Die nachfolgende Information wird zur Kenntnis genommen.

 

Die W.i.R.-Ratsfraktion bittet mit Anfrage vom 12.09.2014 zur Sitzung des Rates am 25.09.2014 um ergänzende Antworten zur Mitteilungsvorlage 14/4206 – Brandschutz an den Remscheider Schulen.

 

Die Verwaltung nimmt hierzu wie folgt Stellung:

 

1.      Konnten die Flurnutzungs- und Garderobenprobleme bei den weiterführenden               Schulen einer Lösung zugeführt werden (Darstellung Sachstand)?

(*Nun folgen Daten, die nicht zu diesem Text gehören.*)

-- ==== Sys2Proof/Machine/Ops.lean ====
section
/-! DEFINITION. The named operations: memory (20_memory.md), contexts (R10 to R13), taking a fault (R120, R122) and reset, the only way out
of one (R121, R135). -/

namespace Sys2Proof.Machine

/-! ## Memory -/

/-- The byte at an address (R30); an address that is not listed reads as `Config.unlistedByte` (log 4). -/
def Memory.read : Memory → Nat → Byte
  | [], _          => Config.unlistedByte
  | (k, v) :: m, a => if k = a then v else Memory.read m a

/-- `memory[a] <- b` (R34), keeping the canonical form: writing the unlisted byte removes the entry. -/
def Memory.write : Memory → Nat → Byte → Memory
  | [], a, b          => if b = Config.unlistedByte then [] else [(a, b)]
  | (k, v) :: m, a, b =>
    if a < k then (if b = Config.unlistedByte then (k, v) :: m else (a, b) :: (k, v) :: m)
    else if a = k then (if b = Config.unlistedByte then m else (a, b) :: m)
    else (k, v) :: Memory.write m a b

/-- Addresses from `lo` on, strictly rising, below 2^64, and no entry equal to what an unlisted address reads as. -/
def Memory.wfFrom : Nat → Memory → Bool
  | _, []           => true
  | lo, (k, v) :: m => decide (lo ≤ k) && decide (k < 2 ^ 64) && decide (v ≠ Config.unlistedByte) && Memory.wfFrom (k + 1) m

/-- The canonical form of a memory: equal memories are equal lists. -/
def Memory.wf (m : Memory) : Bool := Memory.wfFrom 0 m

/-- The region covers the address. -/
def regionCovers (r : Region) (a : Word) : Bool := decide (r.first.toNat ≤ a.toNat) && decide (a.toNat ≤ r.last.toNat)

/-- The platform refuses accesses of this kind in regions of this kind. -/
def refusesKind : RegionKind → AccessKind → Bool
  | .noRead, .read   => true
  | .noWrite, .write => true
  | _, _             => false

/-- `mem_ok(a, kind)` (R38). -/
def memOk (p : Params) (a : Word) (kind : AccessKind) : Bool := p.regions.all fun r => !(regionCovers r a && refusesKind r.kind kind)

/-- The address is a location whose reads have side effects (R36, V5). -/
def isDevice (p : Params) (a : Word) : Bool := p.regions.any fun r => regionCovers r a && r.kind == .device

/-- Why a memory access of a command goes no further. -/
inductive Stop where
  /-- `mem_ok` is false for this byte: `BusFault` (R38). -/
  | bus (a : Word)
  /-- The byte is device memory: the command has no meaning (R36). -/
  | device (a : Word)
  deriving DecidableEq, Repr

/-- What the platform says to one byte access: nothing against it, or a stop. -/
def checkAccess (p : Params) (a : Word) (kind : AccessKind) : Option Stop :=
  if !memOk p a kind then some (.bus a) else if isDevice p a then some (.device a) else none

/-- `MemRead(a, 1)` (R33). -/
def readByte (p : Params) (m : Memory) (a : Word) : Except Stop Byte :=
  match checkAccess p a .read with
  | some stop => .error stop
  | none      => .ok (Memory.read m a.toNat)

/-- `n` bytes from `a` on, in increasing order, addresses modulo 2^64 (R30, R33, R39). -/
def readBytes (p : Params) (m : Memory) : Word → Nat → Except Stop (List Byte)
  | _, 0     => .ok []
  | a, n + 1 =>
    match readByte p m a with
    | .error stop => .error stop
    | .ok b =>
      match readBytes p m (a + 1#64) n with
      | .error stop => .error stop
      | .ok bs      => .ok (b :: bs)

/-- The scan of `UPD.STR`: from offset `n` on, at most `fuel` bytes; the offset of the first zero byte, or none found (R88, R89). -/
def scanText (p : Params) (m : Memory) (addr : Word) : Nat → Nat → Except Stop (Option Nat)
  | 0, _        => .ok none
  | fuel + 1, n =>
    match readByte p m (addr + BitVec.ofNat 64 n) with
    | .error stop => .error stop
    | .ok b       => if b = 0#8 then .ok (some n) else scanText p m addr fuel (n + 1)

/-- Byte writes in order until one is stopped: the memory then, and the stop (R34: bytes written before a `BusFault` stay written). -/
def storeBytes (p : Params) : Memory → List (Word × Byte) → Memory × Option Stop
  | m, []           => (m, none)
  | m, (a, b) :: ws =>
    match checkAccess p a .write with
    | some stop => (m, some stop)
    | none      => storeBytes p (Memory.write m a.toNat b) ws

/-! ## Contexts -/

/-- `ACC[a]`; `none` is "no object" (R11, R13). -/
def State.acc (s : State) (a : Slot) : Option Acc := s.accs[a.toNat]'a.isLt

/-- `GEN[g]`; `none` is "no object" (R12, R13). -/
def State.gen (s : State) (g : Slot) : Option Gen := s.gens[g.toNat]'g.isLt

/-- `ACC[a] <- x`; writing `none` is `valid <- 0`. -/
def State.setAcc (a : Slot) (x : Option Acc) (s : State) : State := { s with accs := s.accs.set a.toNat x a.isLt }

/-- `GEN[g] <- x`; writing `none` is `valid <- 0`. -/
def State.setGen (g : Slot) (x : Option Gen) (s : State) : State := { s with gens := s.gens.set g.toNat x g.isLt }

def State.setMem (m : Memory) (s : State) : State := { s with mem := m }

/-! ## Taking a fault, and reset -/

/-- `raise F(info)`: `FAULT`, `CAUSE` and `INFO` are written and nothing else (R120). -/
def State.raise (c : Cause) (info : Word) (s : State) : State :=
  { s with status := { s.status with fault := true }, cause := c.code, info := info }

/-- An accumulator context of which nothing is known, the `n`-th free value (R122; log 7). -/
def freeAcc (n : Nat) : Option Acc := if Config.freeValid n then some ⟨Config.freeCoef n, Config.freeLanes n⟩ else none

/-- A generator context of which nothing is known, the `n`-th free value (R122; log 7). -/
def freeGen (n : Nat) : Option Gen := if Config.freeValid n then some ⟨Config.freeCoef n, Config.freeKeys n⟩ else none

/-- `BusFault(a)` of a command that names `ACC[rt]`: that context is left unspecified (R122). -/
def State.raiseBusAcc (rt : Slot) (a : Word) (s : State) : State :=
  { (s.setAcc rt (freeAcc s.freeCount)).raise .busFault a with freeCount := s.freeCount + 1 }

/-- `BusFault(a)` of a command that names `GEN[rt]`: that context is left unspecified (R122). -/
def State.raiseBusGen (rt : Slot) (a : Word) (s : State) : State :=
  { (s.setGen rt (freeGen s.freeCount)).raise .busFault a with freeCount := s.freeCount + 1 }

/-- A stopped access of a command that names `ACC[rt]` ends the command (R36, R38). -/
def stopAcc (rt : Slot) (stop : Stop) (s : State) : Result :=
  match stop with
  | .bus a    => .next (s.raiseBusAcc rt a)
  | .device a => .refused (.deviceMemory a)

/-- A stopped access of a command that names `GEN[rt]` ends the command (R36, R38). -/
def stopGen (rt : Slot) (stop : Stop) (s : State) : Result :=
  match stop with
  | .bus a    => .next (s.raiseBusGen rt a)
  | .device a => .refused (.deviceMemory a)

/-- Reset, the event (R135): every context "no object"; `RES`, `STATUS`, `CAUSE`, `INFO` zero; the constants, the memory and the host's side
untouched. It is the only way out of a fault (R121). -/
def State.resetEvent (s : State) : State :=
  { s with
    accs := Vector.replicate 16 none, gens := Vector.replicate 16 none
    res := 0#64, status := ⟨false, .ok⟩, cause := 0#64, info := 0#64 }

/-! ## Context fields -/

/-- An `ACC[]` index must be below `NA`; if not, `BadSlot(index)` before anything else (R51 step 3, R117). -/
def withAcc (a : Slot) (s : State) (go : Result) : Result :=
  if a.toNat < s.params.na then go else .next (s.raise .badSlot (a.setWidth 64))

/-- A `GEN[]` index must be below `NG`; if not, `BadSlot(index)` before anything else (R51 step 3, R117). -/
def withGen (g : Slot) (s : State) (go : Result) : Result :=
  if g.toNat < s.params.ng then go else .next (s.raise .badSlot (g.setWidth 64))

end Sys2Proof.Machine
end

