-- ==== Sys2Proof/Tests/Slice0.lean ====
section
/-! SUPPORT. The smoke tests of WellFormed, the decoding of words written out from the spec's encoding, the spec's own vectors, one step each,
and a witness for the hypotheses of every statement that has some. -/

namespace Sys2Proof.Tests

open Sys2Proof.Machine Sys2Proof.Claims

/-! ## The instances and the states the tests use -/

/-- TP0 with the framing parameters of the vectors (95_test_vectors.md section 1). -/
def tp0 : Params := ⟨1, 3, 5, 7, 0x100000001, 0x100000001, 4, 4, 16, .w32, []⟩

/-- TP1 with the same framing parameters. -/
def tp1 : Params :=
  ⟨0x0123456789ABCDEF, 0x9E3779B97F4A7C15, 0xFEDCBA9876543211, 0xD1B54A32D192ED03, 0x62A9D9ED799705F5, 0xCB24D0A5C88C35B3, 4, 4, 16, .w32, []⟩

/-- TP0 with `LENW = 64`. -/
def tp064 : Params := { tp0 with lenW := .w64 }

/-- TP0 where no access succeeds from `0x1004` on (vectors X16, X17). -/
def tpBus : Params := { tp0 with regions := [⟨0x1004, 0xFFFFFFFFFFFFFFFF, .noRead⟩, ⟨0x1004, 0xFFFFFFFFFFFFFFFF, .noWrite⟩] }

/-- TP0 with a device from `0x1004` on. -/
def tpDev : Params := { tp0 with regions := [⟨0x1004, 0xFFFFFFFFFFFFFFFF, .device⟩] }

/-- Bytes from an address on. -/
def load (a : Nat) : List Byte → Memory → Memory
  | [], m => m
  | b :: bs, m => load (a + 1) bs (Memory.write m a b)

/-- The state the update vectors start from, after `ACC.CREATE a0, 64` (97_test_vectors_commands.md section 2), with bytes in memory. -/
def accState (p : Params) (a : Nat) (bs : List Byte) : State :=
  ((State.resetOf p).setAcc 0#4 (some (freshAcc p 2))).setMem (load a bs [])

/-- The state after vector G4: `g0` holds the keys 1, 2, 3, 0. -/
def genState (p : Params) : State := (State.resetOf p).setGen 0#4 (some ⟨p.startOut, [1, 2, 3, 0]⟩)

/-- A state with a context of each kind in the last place the instance has. -/
def full (p : Params) : State := ((State.resetOf p).setAcc 3#4 (some (freshAcc p 2))).setGen 3#4 (some ⟨p.startOut, [1, 2]⟩)

/-- `RES`, `LAST` and `FAULT` after a command. -/
def resOf : Result → Option (Word × Last × Bool)
  | .next t => some (t.res, t.status.last, t.status.fault)
  | _ => none

/-- An accumulator context and `LAST` after a command. -/
def accOf (a : Slot) : Result → Option (Option Acc × Last)
  | .next t => some (t.acc a, t.status.last)
  | _ => none

/-- A generator context and `LAST` after a command. -/
def genOf (g : Slot) : Result → Option (Option Gen × Last)
  | .next t => some (t.gen g, t.status.last)
  | _ => none

/-- `FAULT`, `CAUSE` and `INFO` after a command. -/
def faultOf : Result → Option (Bool × Word × Word)
  | .next t => some (t.status.fault, t.cause, t.info)
  | _ => none

/-- Bytes of memory after a command. -/
def bytesOf (a n : Nat) : Result → Option (List Byte)
  | .next t => some ((List.range n).map fun k => Memory.read t.mem (a + k))
  | _ => none

/-! ## WellFormed refuses what is ill-formed -/

theorem test_wf_tp0 : tp0.wf = true := by decide
theorem test_wf_tp1 : tp1.wf = true := by decide
theorem test_wf_even_constant : ({ tp0 with incIn := 2 } : Params).constantsOdd = false := by decide
theorem test_wf_even_constant_refused : ({ tp0 with mixM2 := 4 } : Params).wf = false := by decide
theorem test_wf_same_pairs : ({ tp0 with startOut := 1, incOut := 3 } : Params).pairsSeparate = false := by decide
theorem test_wf_same_pairs_refused : ({ tp0 with startOut := 1, incOut := 3 } : Params).wf = false := by decide
theorem test_wf_no_contexts : ({ tp0 with na := 0 } : Params).countsInRange = false := by decide
theorem test_wf_too_many_contexts_refused : ({ tp0 with ng := 17 } : Params).wf = false := by decide
theorem test_wf_odd_lmax : ({ tp0 with lmax := 15 } : Params).lmaxInRange = false := by decide
theorem test_wf_lmax_too_large_refused : ({ tp0 with lmax := 65538 } : Params).wf = false := by decide
theorem test_wf_bad_target : Instr.wf tp0 (.accCreate 4#4 64#64) = false := by decide
theorem test_wf_bad_source : Instr.wf tp0 (.genFromAcc 3#4 4#4) = false := by decide
theorem test_wf_last_slots : Instr.wf tp0 (.genFromAcc 3#4 3#4) = true := by decide
theorem test_wf_bad_slot_order : Instr.firstBadSlot tp0 (.genFromAcc 5#4 7#4) = some 5#4 := by decide
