-- ==== Sys2Proof/Decode.lean ====
section
/-! DEFINITION. Decoding: bits to operations, by the three encodings the opcode table gives, and the encoder. The
rows whose encoding is "none" (XSUM, XCHK, FSTEP, FEED, ENCODE, STOP, RESET) are never read from bits (log 7). -/

namespace Sys2Proof

/-- Where bits are presented to the block: the table's "format" column. -/
inductive Port where
  /-- The transport line: "host input step", one byte (R111). -/
  | line
  /-- The pending buffer: "PF decode row n (buf)" (R76). -/
  | head
  /-- An extracted frame: "ER decode row n (frame)" (R77). -/
  | frame
  deriving DecidableEq, Repr

/-- Why bits are no operation at a port. -/
inductive DecodeError where
  /-- The line delivers one byte at a time (R111); raised for any other number of bytes. Safe. -/
  | notOneByte (n : Nat)
  /-- ER is handed whole frames only (R117); raised for bytes that are not of the shape of R70. Safe. -/
  | notAFrame
  deriving DecidableEq, Repr

/-- The operation a row of PF's action table stands for (R76). -/
def actionInstr : Machine.Action → Instr
  | .waitShort => .waitShort
  | .dropZeroLen => .dropZeroLen
  | .dropUnknownSrc => .dropUnknownSrc
  | .waitIncomplete => .waitIncomplete
  | .extract => .extract
  | .dropBadChecksum => .dropBadChecksum

/-- The operation a row of ER's command table stands for, on the frame it was read from (R77). -/
def kindInstr : Machine.Kind → List Byte → Instr
  | .ignore, f => .ignore f
  | .poll, f => .poll f
  | .power, f => .power f
  | .mode, f => .mode f
  | .now, f => .now f
  | .chUp, f => .chUp f
  | .chDown, f => .chDown f
  | .sat, f => .sat f
  | .unhandled, f => .unhandled f

/-- The operation the bytes at a port stand for. A byte on the line is PUSH of it (R111); the pending buffer selects
a row of R76, every one of them: "No input byte sequence is rejected as an error" (R78); a frame selects a row of
R77. -/
def decode (cfg : Config) : Port → List Byte → Except DecodeError Instr
  | .line, bs =>
    match bs with
    | [b] => .ok (.push b)
    | _ => .error (.notOneByte bs.length)
  | .head, buf => .ok (actionInstr (Machine.classify cfg buf))
  | .frame, f => if Machine.isFrame f then .ok (kindInstr (Machine.kindOf cfg f) f) else .error .notAFrame

/-- The bytes of a word of `nbits` bits, first byte from bits 7..0 (the numbering of spec/opcode_table.json). -/
def wordBytes (nbits w : Nat) : List Byte :=
  (List.range ((nbits + 7) / 8)).map fun k => BitVec.ofNat 8 (w >>> (8 * k))

/-- Where a word of the opcode table is presented: 8 bits are the row PUSH ("bbbbbbbb"), any other number of bits
is the contents of the pending buffer (log 8). -/
def wordPort (nbits : Nat) : Port := if nbits = 8 then .line else .head

/-- The operation the decoder reads from a word, under the configuration `State.reset` holds (log 8). -/
def decodeTableWord (nbits w : Nat) : Option Instr :=
  match decode Config.ex (wordPort nbits) (wordBytes nbits w) with
  | .ok i => some i
  | .error _ => none

/-! ## The encoder -/

/-- Closes a header with its checksum (R70): the bytes `h` and then their XOR. -/
def sealFrame (h : List Byte) : List Byte := h ++ [Machine.xsum h]

/-- The bytes an operation stands for at its port, `none` where the opcode table gives the row no encoding or the
row exists under no buffer of this configuration. A PF action has many buffers; the encoder gives the shortest, with
the least device code that its row admits and destination 0x00 (R76, log 7). -/
def encode (cfg : Config) : Instr → Option (Port × List Byte)
  | .push b => some (.line, [b])
  | .waitShort => some (.head, [])
  | .dropZeroLen => some (.head, [0, 0])
  | .dropUnknownSrc => (firstCode cfg false).map fun c => (.head, [c, 2])
  | .waitIncomplete => (firstCode cfg true).map fun c => (.head, [c, 2])
  | .extract => (firstCode cfg true).map fun c => (.head, sealFrame [c, 2, 0])
  | .dropBadChecksum => (firstCode cfg true).map fun c => (.head, [c, 2, 0, Machine.xsum [c, 2, 0] ^^^ 1])
  | .poll f => some (.frame, f)
  | .power f => some (.frame, f)
  | .mode f => some (.frame, f)
  | .now f => some (.frame, f)
  | .chUp f => some (.frame, f)
  | .chDown f => some (.frame, f)
  | .sat f => some (.frame, f)
  | .unhandled f => some (.frame, f)
  | .ignore f => some (.frame, f)
  | .xsum _ => none
  | .xchk _ => none
  | .fstep => none
  | .feed _ => none
  | .encode _ _ _ _ => none
  | .stop => none
  | .reset _ => none

/-- The rows whose encoding the opcode table gives as "none", and FEED, which stands for a sequence of PUSH. -/
def hasNoEncoding : Instr → Bool
  | .xsum _ => true
  | .xchk _ => true
  | .fstep => true
  | .feed _ => true
  | .encode _ _ _ _ => true
  | .stop => true
  | .reset _ => true
  | .push _ => false
  | .waitShort => false
  | .dropZeroLen => false
  | .dropUnknownSrc => false
  | .waitIncomplete => false
  | .extract => false
  | .dropBadChecksum => false
  | .poll _ => false
  | .power _ => false
  | .mode _ => false
  | .now _ => false
  | .chUp _ => false
  | .chDown _ => false
  | .sat _ => false
  | .unhandled _ => false
  | .ignore _ => false

end Sys2Proof
end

Wie bereits in der Mitteilungsvorlage 14/4206 (Rat: 01.07.2014) unter Punkt 6 beschrieben, tritt das Problem der Garderobennutzung in den weiterführenden Schulen hauptsächlich bei den naturwissenschaftlichen (NTW) Räumen auf. Hier verbieten die gesetzlichen Sicherheitsvorgaben die Mitnahme der Garderobe in die Fachräume. Somit ist für jeden NTW-Raum eine individuelle Lösung zu finden, wo die Garderobe aufbewahrt werden kann.

n den Schulen, welche bereits brandschutztechnisch fertig gestellt wurden, besteht nach wie vor die Garderobenproblematik. Hier erfolgte nach Abschluss der baulichen Brandschutzmaßnahmen entsprechend dem ursprünglich erstellten Brandschutzkonzept, eine nachträgliche Verschärfung der bauordnungsrechtlichen Vorgaben, so dass die Flure nach wie vor für eine Garderobennutzung nicht genutzt werden dürfen. Mit den betroffenen Schulen werden derzeit Abstimmungsgespräche vereinbart, um gemeinsam Lösungsmöglichkeiten zu finden.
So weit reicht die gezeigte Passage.